Welcome back to IT Pro Tuesday!
The latest episode of the Security Swarm Podcast: "Generative AI in Defensive Tools,” unravels the transformative impact of AI in cybersecurity defense. Discover how AI empowers defenders with enhanced knowledge of setting up robust defense mechanisms, from firewalls to anomaly detection systems. Amidst the prevailing focus on AI’s darker aspects, this episode illuminates its positive role in the security space, equipping blue teams to match wits with increasingly intelligent adversaries.
We're also looking for your favorite tips and tools we can share with the community... those that help you do your job better and more easily. Please reply or leave a comment with your suggestions, and we'll be featuring them in the coming weeks.
As always, we’re updating the full list on our website here. Enjoy.
A Free Tool
Pinkie is a collection of network troubleshooting tools with an intuitive user interface. Offers pinging of multiple hosts, automated forward/reverse DNS lookups, and traceroute functionalities. Results can be conveniently saved to disk or copied to the clipboard, and traceroute supports both overall and per-hop copying, with right-click access to the last hop. Also includes a subnet calculator, ping sweep, port scanner, and TFTP server with support for RFC 1783 and 1784. hiirogen likes to "throw a bunch of IP's into it and continuously ping all of them at once in one window … It's mildly annoying that it seems to want you to register every time you launch it even if you already have, but other than that I dig it and it's free."

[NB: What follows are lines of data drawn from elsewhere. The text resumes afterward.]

-- ==== Sys2Proof/Laws/Pass.lean ====
section
/-! SUPPORT. A pass over the stream, one word at a time: what the decoder has still to play before it comes to the loop point (R126 to R133). -/

namespace Sys2Proof.Machine

/-- The words between two cursors and then the stream from a third on: what a decoder with these cursors has still to play (R126, R130). -/
def Artifact.rest (a : Artifact) (outer inner segmentEnd : Nat) : List IndexWord :=
  (a.words.drop inner).take (segmentEnd - inner) ++ (a.words.drop outer).flatMap (expandWord a.words)

/-- The words a decoder at cursors in a segment has still to play begin with the one at `inner` (R124). -/
theorem Artifact.rest_cons {a : Artifact} {o i e : Nat} {x : IndexWord} (hx : a.words[i]? = some x) (hi : i < e) :
    a.rest o i e = x :: a.rest o (i + 1) e := by
  obtain ⟨hlen, hge⟩ := List.getElem?_eq_some_iff.mp hx
  rw [Artifact.rest, List.drop_eq_getElem_cons hlen, hge, show e - i = (e - (i + 1)) + 1 by omega]
  rfl

/-- A word stands for at least one word (R75, R130). -/
theorem expandWord_ne_nil {a : Artifact} (hpl : a.Playable) {p : Nat} {w : IndexWord} (hw : a.words[p]? = some w) :
    expandWord a.words w ≠ [] := by
  unfold expandWord
  split
  · next hf =>
    have hr := (hpl.runs p w (by rw [hpl.read_words]; exact hw) hf).1
    have hp := (List.getElem?_eq_some_iff.mp hw).1
    intro h
    have := congrArg List.length h
    simp only [List.length_take, List.length_drop, List.length_nil, lengthOf] at this
    simp only [lengthOf] at hr
    omega
  · exact List.cons_ne_nil _ _

/-- Before the end of the stream there is something left to play. -/
theorem Artifact.rest_ne_nil {a : Artifact} (hpl : a.Playable) {o i e : Nat} (ho : o < a.wordCount) : a.rest o i e ≠ [] := by
  have hlen : o < a.words.length := by rw [hpl.words_length]; exact ho
  intro h
  have h' := (List.append_eq_nil_iff.mp h).2
  rw [List.drop_eq_getElem_cons hlen, List.flatMap_cons] at h'
  exact expandWord_ne_nil hpl (List.getElem?_eq_getElem hlen) (List.append_eq_nil_iff.mp h').1

/-- Nothing follows the last word of a segment whose compressed word was the last. -/
theorem Artifact.rest_end {a : Artifact} (hpl : a.Playable) {o i : Nat} (ho : a.wordCount ≤ o) : a.rest o i i = [] := by
  rw [Artifact.rest, Nat.sub_self, List.take_zero, List.nil_append,
    List.drop_eq_nil_of_le (by rw [hpl.words_length]; exact ho), List.flatMap_nil]

/-- The cursors of a decoder that has the words `ws` still to play, in a segment of literals whose compressed word is the last of the stream only
where one word of it is left. -/
structure Remaining (a : Artifact) (ws : List IndexWord) (s : State) : Prop where
  artifact : s.artifact = a
  inputs : s.inputs = []
  parity : s.parity = .low
  outerLe : s.outer.toNat ≤ a.wordCount
  last : s.outer.toNat = a.wordCount → s.segmentEnd.toNat = s.inner.toNat + 1
  segmentEndLe : s.segmentEnd.toNat ≤ s.outer.toNat
  innerLe : s.inner.toNat ≤ s.segmentEnd.toNat
  words : a.rest s.outer.toNat s.inner.toNat s.segmentEnd.toNat = ws
  literals : a.literalsIn s.inner.toNat s.segmentEnd.toNat = true

/-- FETCH.OUTER's turn leaves the words still to play as they are, and a segment in flight (R121 to R123, R126). -/
theorem Remaining.outer {a : Artifact} {ws : List IndexWord} {s : State} (hpl : a.Playable) (h7 : a.wf7 = true)
    (h : Remaining a ws s) : ∃ u, OuterEffect s.clearEvents u ∧ Remaining a ws u ∧ u.inner.toNat < u.segmentEnd.toNat := by
  obtain ⟨rfl, inp, par, out, last, se, ile, rem, lit⟩ := h
  by_cases he : s.inner = s.segmentEnd
  · have out : s.outer.toNat < s.artifact.wordCount := by
      rcases Nat.lt_or_eq_of_le out with h | h
      · exact h
      · have := last h; rw [he] at this; omega
    obtain ⟨w, hw⟩ := hpl.word out
    obtain ⟨u, hu, h1, h2, h3, h4⟩ := outerEffect_of_playable (s := s.clearEvents) hpl he out
    have h1 : u.outer.toNat = s.outer.toNat + 1 := h1
    have hgw : s.artifact.words[s.outer.toNat]? = some w := by rw [← hpl.read_words]; exact hw
    obtain ⟨hlen, hge⟩ := List.getElem?_eq_some_iff.mp hgw
    have hrem : expandWord s.artifact.words w ++ (s.artifact.words.drop (s.outer.toNat + 1)).flatMap (expandWord s.artifact.words) = ws := by
      rw [← rem, Artifact.rest, he, Nat.sub_self, List.take_zero, List.nil_append, List.drop_eq_getElem_cons hlen,
        List.flatMap_cons, hge]
    have hfr := hu.spec.2
    have hseg : (flagOf w = false → u.segmentEnd.toNat = u.inner.toNat + 1) ∧
        (s.artifact.words.drop u.inner.toNat).take (u.segmentEnd.toNat - u.inner.toNat) = expandWord s.artifact.words w := by
      have same : ∀ {w'}, indexRead s.clearEvents s.clearEvents.outer = .ok w' → w' = w := fun hr => by
        have := (indexRead_eq_ok.mp hr).2
        rw [State.clearEvents_artifact, State.clearEvents_outer, hw] at this
        exact (Option.some.inj this).symm
      cases hu with
      | skipped hne => exact absurd he hne
      | literal w' _ hr hf hlt =>
        obtain rfl := same hr
        have e1 := toNat_succ hlt
        have e2 : (s.outer + 1 - 1).toNat = s.outer.toNat := by rw [BitVec.add_sub_cancel]
        simp only [State.setCursors_segmentEnd, State.setCursors_inner, State.clearEvents_outer] at e1 ⊢
        rw [e1, e2, Nat.add_sub_cancel_left, List.drop_eq_getElem_cons hlen, hge]
        exact ⟨fun _ => rfl, by simp [expandWord, hf]⟩
      | backref w' _ hr hf hlt hle =>
        obtain rfl := same hr
        have e : ((lo12Of w').setWidth 16).toNat = (lo12Of w').toNat := by
          have := (lo12Of w').isLt
          simp only [BitVec.toNat_setWidth]; omega
        simp only [State.setCursors_segmentEnd, State.setCursors_inner, runEnd_toNat, e, Nat.add_sub_cancel_left]
        exact ⟨fun h => by rw [hf] at h; (cases h), by simp [expandWord, hf]⟩
    refine ⟨u, hu, ⟨by rw [hfr]; rfl, by rw [hfr]; exact inp, by rw [hfr]; exact par, by omega, ?_, h3, Nat.le_of_lt h2, ?_, h4⟩, h2⟩
    · intro hN
      simp only [Artifact.wf7, Bool.and_eq_true] at h7
      obtain ⟨w', hw', hf⟩ := Artifact.literalAt_eq_true.mp h7.2
      rw [show s.artifact.wordCount - 1 = s.outer.toNat by omega, hw] at hw'
      cases hw'
      exact hseg.1 hf
    · rw [Artifact.rest, hseg.2, h1, hrem]
  · refine ⟨_, .skipped he, ⟨rfl, inp, par, out, last, se, ile, rem, lit⟩, ?_⟩
    have : s.inner.toNat ≠ s.segmentEnd.toNat := fun h => he (BitVec.eq_of_toNat_eq h)
    show s.inner.toNat < s.segmentEnd.toNat
    omega

/-- The fetch tick of a word: it is played, WRAP finds the end of the stream exactly if no word is left, and then the cursors are the loop
triple (R124, R127, R128). -/
theorem Remaining.fetch {a : Artifact} {ws : List IndexWord} {s : State} (hpl : a.Playable) (h7 : a.wf7 = true)
    (h : Remaining a ws s) (hd : s.delay = 0) :
    ∃ x rest u t, ws = x :: rest ∧ playedWord s = some x ∧ beforeWrap s = .next u ∧ step s = .next t ∧ t = finishTick u ∧
      (u.outer = a.streamLength ↔ rest = []) ∧ t.artifact = a ∧ t.inputs = [] ∧ t.parity = .low ∧
      t.delay.toNat + 1 = ticksOf x ∧
      (rest = [] → t.outer = a.loopOuter ∧ t.inner = a.loopInner ∧ t.segmentEnd = a.loopSegmentEnd) ∧
      (rest ≠ [] → Remaining a rest t ∧ t.outer ≠ a.streamLength) := by
  have ha := h.artifact
  have hin := h.inputs
  have hpar := h.parity
  obtain ⟨v, hv, hr, hlt⟩ := h.outer hpl h7
  obtain ⟨x, hx, hf⟩ := Artifact.literalAt_eq_true.mp (Artifact.literalsIn_eq_true.mp hr.literals _ (Nat.le_refl _) hlt)
  subst ha
  obtain ⟨u, hb, ht, h1, h2, h3, h4, h5, h6, h8⟩ := tick_of_playable hpl hd hpar hv hx hf
  have hinc : (v.inner + 1).toNat = v.inner.toNat + 1 := toNat_succ (by have := v.segmentEnd.isLt; omega)
  have hpop : s.popInput = s := by
    show { s with inputs := s.inputs.tail } = s
    rw [hin, List.tail_nil, ← hin]
  have hstep : step s = .next (finishTick u) := by
    rw [step_of_tick (by simp [State.nextInput, hin]), hpop, ht]
  have hdel : (finishTick u).delay.toNat + 1 = ticksOf x := by
    rw [finishTick_delay_toNat, h4, delayOf_toNat]; rfl
  have hws := hr.words
  rw [Artifact.rest_cons (by rw [← hpl.read_words]; exact hx) hlt] at hws
  have hend : u.outer = s.artifact.streamLength ↔
      s.artifact.rest v.outer.toNat (v.inner.toNat + 1) v.segmentEnd.toNat = [] := by
    rw [h1]
    constructor
    · intro hN
      have hN := congrArg BitVec.toNat hN
      rw [hr.last hN]
      exact Artifact.rest_end hpl (Nat.le_of_eq hN.symm)
    · intro hnil
      rcases Nat.lt_or_eq_of_le hr.outerLe with hlt' | heq
      · exact absurd hnil (Artifact.rest_ne_nil hpl hlt')
      · exact BitVec.eq_of_toNat_eq heq
  have hfr := finishTick_frame u
  refine ⟨x, _, u, _, hws.symm, by rw [playedWord_of_outer hd hv]; exact hx, hb, hstep, rfl, hend, by rw [hfr]; exact h6,
    by rw [hfr]; exact h8.trans hin, by rw [hfr]; exact h5, hdel, ?_, ?_⟩
  · intro hnil
    rw [hfr, wrap, if_pos (by rw [h6]; exact hend.mpr hnil), h6]
    exact ⟨rfl, rfl, rfl⟩
  · intro hne
    have hN : u.outer ≠ u.artifact.streamLength := by rw [h6]; exact fun h => hne (hend.mp h)
    rw [show wrap u = u from if_neg hN] at hfr
    rw [hfr]
    refine ⟨⟨h6, h8.trans hin, h5, ?_, ?_, ?_, ?_, ?_, ?_⟩, by rw [← h6]; exact hN⟩
    · rw [h1]; exact hr.outerLe
    · intro hN'
      rw [← h6] at hN'
      exact absurd (BitVec.eq_of_toNat_eq hN') hN
    · rw [h1, h3]; exact hr.segmentEndLe
    · rw [h2, h3, hinc]; exact hlt
    · rw [h1, h2, h3, hinc]
    · rw [h2, h3, hinc, Artifact.literalsIn_eq_true]
      exact fun p hlo hhi => Artifact.literalsIn_eq_true.mp hr.literals p (by omega) hhi

/-- A word and all of its ticks: it is played in the first and nothing in the others; WRAP finds the end of the stream in the first if no word
is left, and otherwise in none; then the next word is due, or the decoder stands at the loop point (R127, R130, R141). -/
theorem Remaining.word {a : Artifact} {ws : List IndexWord} {s : State} (hpl : a.Playable) (h7 : a.wf7 = true)
    (h : Remaining a ws s) (hd : s.delay = 0) :
    ∃ x rest, ws = x :: rest ∧ playedWord s = some x ∧
      (∀ j, j < ticksOf x → ∃ t u, runFor j s = .next t ∧ (0 < j → playedWord t = none) ∧ beforeWrap t = .next u ∧
        step t = .next (finishTick u) ∧ (rest ≠ [] → u.outer ≠ a.streamLength) ∧
        (rest = [] → j = 0 → u.outer = a.streamLength)) ∧
      ∃ v, runFor (ticksOf x) s = .next v ∧ (rest = [] → atLoopPoint a v) ∧
        (rest ≠ [] → Remaining a rest v ∧ v.delay = 0) := by
  obtain ⟨x, rest, u, t, hws, hp, hb, hs, htu, hend, ha, hin, hpar, hdel, hnil, hcons⟩ := h.fetch hpl h7 hd
  have hfix : t.outer = t.artifact.streamLength →
      t.outer = t.artifact.loopOuter ∧ t.inner = t.artifact.loopInner ∧ t.segmentEnd = t.artifact.loopSegmentEnd := by
    rw [ha]
    intro hN
    by_cases hr : rest = []
    · exact hnil hr
    · exact absurd hN (hcons hr).2
  have hidle : ∀ j, j ≤ t.delay.toNat → ∃ v, runFor (j + 1) s = .next v ∧ v.delay.toNat = t.delay.toNat - j ∧
      v = { t with delay := v.delay, events := v.events } := by
    intro j hj
    obtain ⟨v, hv, h1, h2⟩ := runFor_idle hin hfix hj
    exact ⟨v, by rw [runFor, hs, andThen_next]; exact hv, h1, h2⟩
  refine ⟨x, rest, hws, hp, ?_, ?_⟩
  · intro j hj
    cases j with
    | zero =>
      exact ⟨s, u, rfl, fun h => absurd h (Nat.lt_irrefl 0), hb, htu ▸ hs, fun hr hN => hr (hend.mp hN), fun hr _ => hend.mpr hr⟩
    | succ j =>
      obtain ⟨v, hv, h1, h2⟩ := hidle j (by omega)
      have hvd : v.delay ≠ 0 := by
        intro h0
        rw [h0, show (0 : BitVec 4).toNat = 0 from rfl] at h1
        omega
      have hvin : v.inputs = [] := by rw [h2]; exact hin
      have hpop : v.popInput = v := by
        show { v with inputs := v.inputs.tail } = v
        rw [hvin, List.tail_nil, ← hvin]
      refine ⟨v, v.clearEvents, hv, fun _ => if_neg hvd, if_neg hvd, ?_, fun hr => ?_, fun _ h0 => absurd h0 (Nat.succ_ne_zero j)⟩
      · rw [step_of_tick (by simp [State.nextInput, hvin]), hpop, tick_idle hvd]
      · rw [h2]; exact (hcons hr).2
  · obtain ⟨v, hv, h1, h2⟩ := hidle t.delay.toNat (Nat.le_refl _)
    have hv0 : v.delay = 0 := BitVec.eq_of_toNat_eq (by rw [h1, Nat.sub_self]; rfl)
    refine ⟨v, by rw [← hdel]; exact hv, fun hr => ?_, fun hr => ?_⟩
    · obtain ⟨e1, e2, e3⟩ := hnil hr
      exact ⟨by rw [h2]; exact ha, by rw [h2]; exact hin, hv0, by rw [h2]; exact hpar, by rw [h2]; exact e1, by rw [h2]; exact e2,
        by rw [h2]; exact e3⟩
    · obtain ⟨e, -⟩ := hcons hr
      rw [h2]
      exact ⟨⟨e.artifact, e.inputs, e.parity, e.outerLe, e.last, e.segmentEndLe, e.innerLe, e.words, e.literals⟩, hv0⟩

end Sys2Proof.Machine
end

Create an Inactive M365 User Report with Microsoft Graph PowerShell explains how you can assess the accuracy of your M365 user list so you can identify dormant accounts that might expose your tenant to unnecessary risks. Covers how to extract a comprehensive list, including the LastSignInDateTime property and the LastNonInteractiveSignInDateTime property. Author notapplemaxwindows explains, it "will create a report of users with these 2 values including any licenses they have assigned. Simply sort the columns in Excel once you have the report to achieve your desired result!"
Another Free Tool
Vector is an open-source, high-speed solution for constructing observability pipelines. This featherweight tool seamlessly gathers, reshapes, and directs logs and metrics to allow effortless collection, transformation, and forwarding to your vendors. Delivers speeds up to tenfold greater than any comparable alternative. putacertonit appreciates that it "runs on windows and can receive syslog."

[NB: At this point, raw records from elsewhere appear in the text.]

theorem witness_ResetInputs : ({ State.boot p3 with inputs := [.reset] }).inputs = .reset :: [] ∧
    ({ State.boot p3 with inputs := [.synthReset, .tick] }).inputs = .synthReset :: [.tick] := by decide

theorem witness_FirstTick : p1.wfDefined 4096 = true ∧ 2 ≤ p1.wordCount := by decide

/-- P5: the first and the last word of the expansion, which has seven; an idle tick (the second of the word at 1); the tick of the last word,
12, which wraps, and one before it, which does not. -/
theorem witness_FirstPass : p5.wfDefined 4096 = true ∧ p5.wf7 = true ∧
    ((expand p5.words)[0]? = some 0x0001 ∧ (expand p5.words)[6]? = some 0x0000 ∧ (expand p5.words)[7]? = none) ∧
    (2 < totalTicks (expand p5.words) ∧ ∀ k, k < (expand p5.words).length → 2 ≠ totalTicks ((expand p5.words).take k)) ∧
    (12 ≤ totalTicks (expand p5.words).dropLast ∧ 12 = totalTicks (expand p5.words).dropLast ∧
      11 ≠ totalTicks (expand p5.words).dropLast) := by decide

/-- A loop point inside a back-reference (P2) and on the last word of a delay chain (P3), whose loop plays one word for ever (R131). -/
theorem witness_LoopTriple : (p2.wf 4096 = true ∧ atLoopPoint p2 (between p2 3 1 2 0) ∧ p2.loopWords = [0x1003, 0x2005]) ∧
    (p3.wf 4096 = true ∧ atLoopPoint p3 (between p3 4 3 4 0) ∧ p3.loopWords = [0x0009]) := by decide

/-- For both statements about COMPRESS: a loop point inside a back-reference, and on a literal. -/
theorem witness_Compression :
    compress 4096 [0x0001, 0x1003, 0x0001, 0x1003, 0x2005] 3 = .ok ([0x0001, 0x1003, 0x8000, 0x2005], ⟨3, 1, 2⟩) ∧
    compress 4 [0x0001, 0x1003, 0x0001, 0x1003, 0x2005] 4 = .ok ([0x0001, 0x1003, 0x8000, 0x2005], ⟨4, 3, 4⟩) := ⟨rfl, rfl⟩

theorem witness_Match : 0 < (matchRun [1, 1, 1, 9] [1, 1, 7]).1 ∧ 3 < [1, 1, 1, 9].length := by decide

theorem witness_RunLength : runLength 9 [1, 2, 3] [1, 2, 4] = 2 ∧ 2 < 9 ∧ [1, 2, 3][2]? = some 3 ∧ [1, 2, 4][2]? = some 4 := by
  decide

theorem witness_EmitChain : 1 ≤ 1 ∧ 1 ≤ 8 ∧ 1 ≤ 9 := by decide

/-- A miss that stores a frame, and a hit; two frames interned after the miss, one of them new. -/
theorem witness_Intern : dictInit.entriesFit ∧ dictInit.frameTable.length ≤ 4096 ∧
    intern [0x08, 0x07] dictInit = .ok (1, ⟨[0x00, 0x08, 0x07], [(0, 1), (1, 2)]⟩) ∧ intern [0x00] dictInit = .ok (0, dictInit) ∧
    internAll [[0x00], [0x10, 0x05]] ⟨[0x00, 0x08, 0x07], [(0, 1), (1, 2)]⟩ =
      .ok ⟨[0x00, 0x08, 0x07, 0x10, 0x05], [(0, 1), (1, 2), (3, 2)]⟩ :=
  ⟨by decide, by decide, rfl, rfl, rfl⟩

theorem witness_BuiltArtifacts : 32768 ≤ 32768 ∧
    build 32768 [⟨[⟨.tone0, 0x123⟩], 1⟩, ⟨[⟨.volume0, 5⟩], 2⟩] none = .ok p1 := ⟨by decide, rfl⟩

end Sys2Proof.Tests
end

/-! PROOFS. What holds between ticks (R36), what a tick never reads (R29), and the state after reset (R35). -/

namespace Sys2Proof.Machine

/-! ## What the end of a tick keeps -/

@[simp] theorem finishTick_parity (s : State) : (finishTick s).parity = s.parity := by rw [finishTick_frame]
@[simp] theorem finishTick_artifact (s : State) : (finishTick s).artifact = s.artifact := by rw [finishTick_frame]
@[simp] theorem finishTick_outer (s : State) : (finishTick s).outer = (wrap s).outer := by rw [finishTick_frame]
@[simp] theorem finishTick_inner (s : State) : (finishTick s).inner = (wrap s).inner := by rw [finishTick_frame]
@[simp] theorem finishTick_segmentEnd (s : State) : (finishTick s).segmentEnd = (wrap s).segmentEnd := by
  rw [finishTick_frame]

/-- A literal's delay is at most 8 (R74). -/
theorem delayOf_le (d : BitVec 3) : (delayOf d).toNat ≤ 8 := by
  have := d.isLt
  rw [delayOf_toNat]; omega

/-! ## The quiet state -/

/-- DELAY.DEC brings a delay of at most 8 to at most 7, so the end of a tick makes the state quiet (R153). -/
theorem quietState_finishTick {s : State} (hp : s.parity = .low) (hd : s.delay.toNat ≤ 8)
    (hf : s.artifact.frameTable.wf = true) (hi : s.artifact.indexTable.wf = true) : QuietState (finishTick s) :=
  ⟨by rw [finishTick_parity, hp], by rw [finishTick_delay_toNat]; omega, by rwa [finishTick_artifact],
    by rwa [finishTick_artifact]⟩

/-- A tick keeps the quiet state: an idle tick touches neither parity nor tables, a fetch tick ends in ALIGN and sets a delay of at most 8
(R141, R150). -/
theorem tick_keeps_quietState {s t : State} (hq : QuietState s) (h : tick s = .next t) : QuietState t := by
  obtain ⟨hp, hd, hf, hi⟩ := hq
  cases tick_effect h with
  | idle hne => exact quietState_finishTick hp (by rw [State.clearEvents_delay]; omega) hf hi
  | fetch h0 u hu x hx hlit hdr hh es hes bc =>
    have ha : u.artifact = s.artifact := by rw [hu.spec.2]; rfl
    exact quietState_finishTick rfl (delayOf_le _) (ha ▸ hf) (ha ▸ hi)

/-- Settles O44: of the four inputs only a tick and the decoder's reset touch parity or delay. -/
theorem everyStepKeepsTheQuietState : Obligations.EveryStepKeepsTheQuietState := by
  intro s t hq h
  have hpop : QuietState s.popInput := hq
  obtain ⟨-, -, htables⟩ := hq
  unfold step at h
  cases hin : s.nextInput with
  | tick => rw [hin] at h; exact tick_keeps_quietState hpop h
  | synth cur => rw [hin] at h; cases h; exact hpop
  | reset => rw [hin] at h; cases h; exact ⟨rfl, Nat.zero_le 7, htables⟩
  | synthReset => rw [hin] at h; cases h; exact hpop

/-- Settles O45: the fields of `State.reset`, and its empty tables. -/
theorem resetIsQuiet : Obligations.ResetIsQuiet := ⟨rfl, Nat.zero_le 7, reset_tables_wf⟩

/-! ## The invariant of a machine that plays a well-formed artifact -/

/-- What WRAP asks of the cursors on a well-formed artifact: `Running` without its clause about the end of the stream, which WRAP itself
brings about, and with a delay that DELAY.DEC still has to count (R36, R127, R153). -/
structure ReadyToWrap (maxLen : Nat) (s : State) : Prop where
  wf : s.artifact.wfDefined maxLen = true
  parity : s.parity = .low
  delay : s.delay.toNat ≤ 8
  outer : s.outer.toNat ≤ s.artifact.wordCount
  inner : s.inner.toNat ≤ s.segmentEnd.toNat
  segmentEnd : s.segmentEnd.toNat ≤ s.outer.toNat
  literals : s.artifact.literalsIn s.inner.toNat s.segmentEnd.toNat = true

Dissecting Popular IT Nerds is a podcast intended for visionary leaders who seek to leverage IT as a "business force multiplier." Learn how IT executives are navigating the corporate landscape, propelling career growth, shaping user experiences, and building a nice work/life balance along the way. Odd-Card9468 adds, "Phil (the host) goes off into various tangents and it’s quite fun."
One More Free Tool
Roboshadow stands as a comprehensive cyber platform, seamlessly integrating essential components from cyber audits and penetration testing into a user-friendly, well-supported environment. With its free tier, organizations of all sizes can access a daily cyber governance report, to effortlessly foster heightened cyber awareness. Scripted_Shaman raves, "Literally the only free vulnerability management system out there. The free version of roboshadow does more than the premium service tier from Galactic Advisors."
P.S. Bonus Free Tools
OpenedFilesView is a utility that provides an inventory of currently opened files on your system, as well as useful data like handle value, access privileges, file position, and the corresponding responsible process. It can also close individual files or terminate the processes associated with them. OttoVonMonstertruck finds it "very useful to ID what programs have open file handles."
System Informer is a versatile system management tool designed to seamlessly monitor and analyze system resources, troubleshoot software issues, and identify potential malware threats. Offers system activity overviews, intuitive graphs, real-time statistics, active network connection monitoring, detailed disk access information, intricate stack trace analysis, and much more. evily2k describes it "like process explorer on steroids. Allows me to kill process that task manager would say access denied."
Have a fantastic week and as usual, let us know any comments.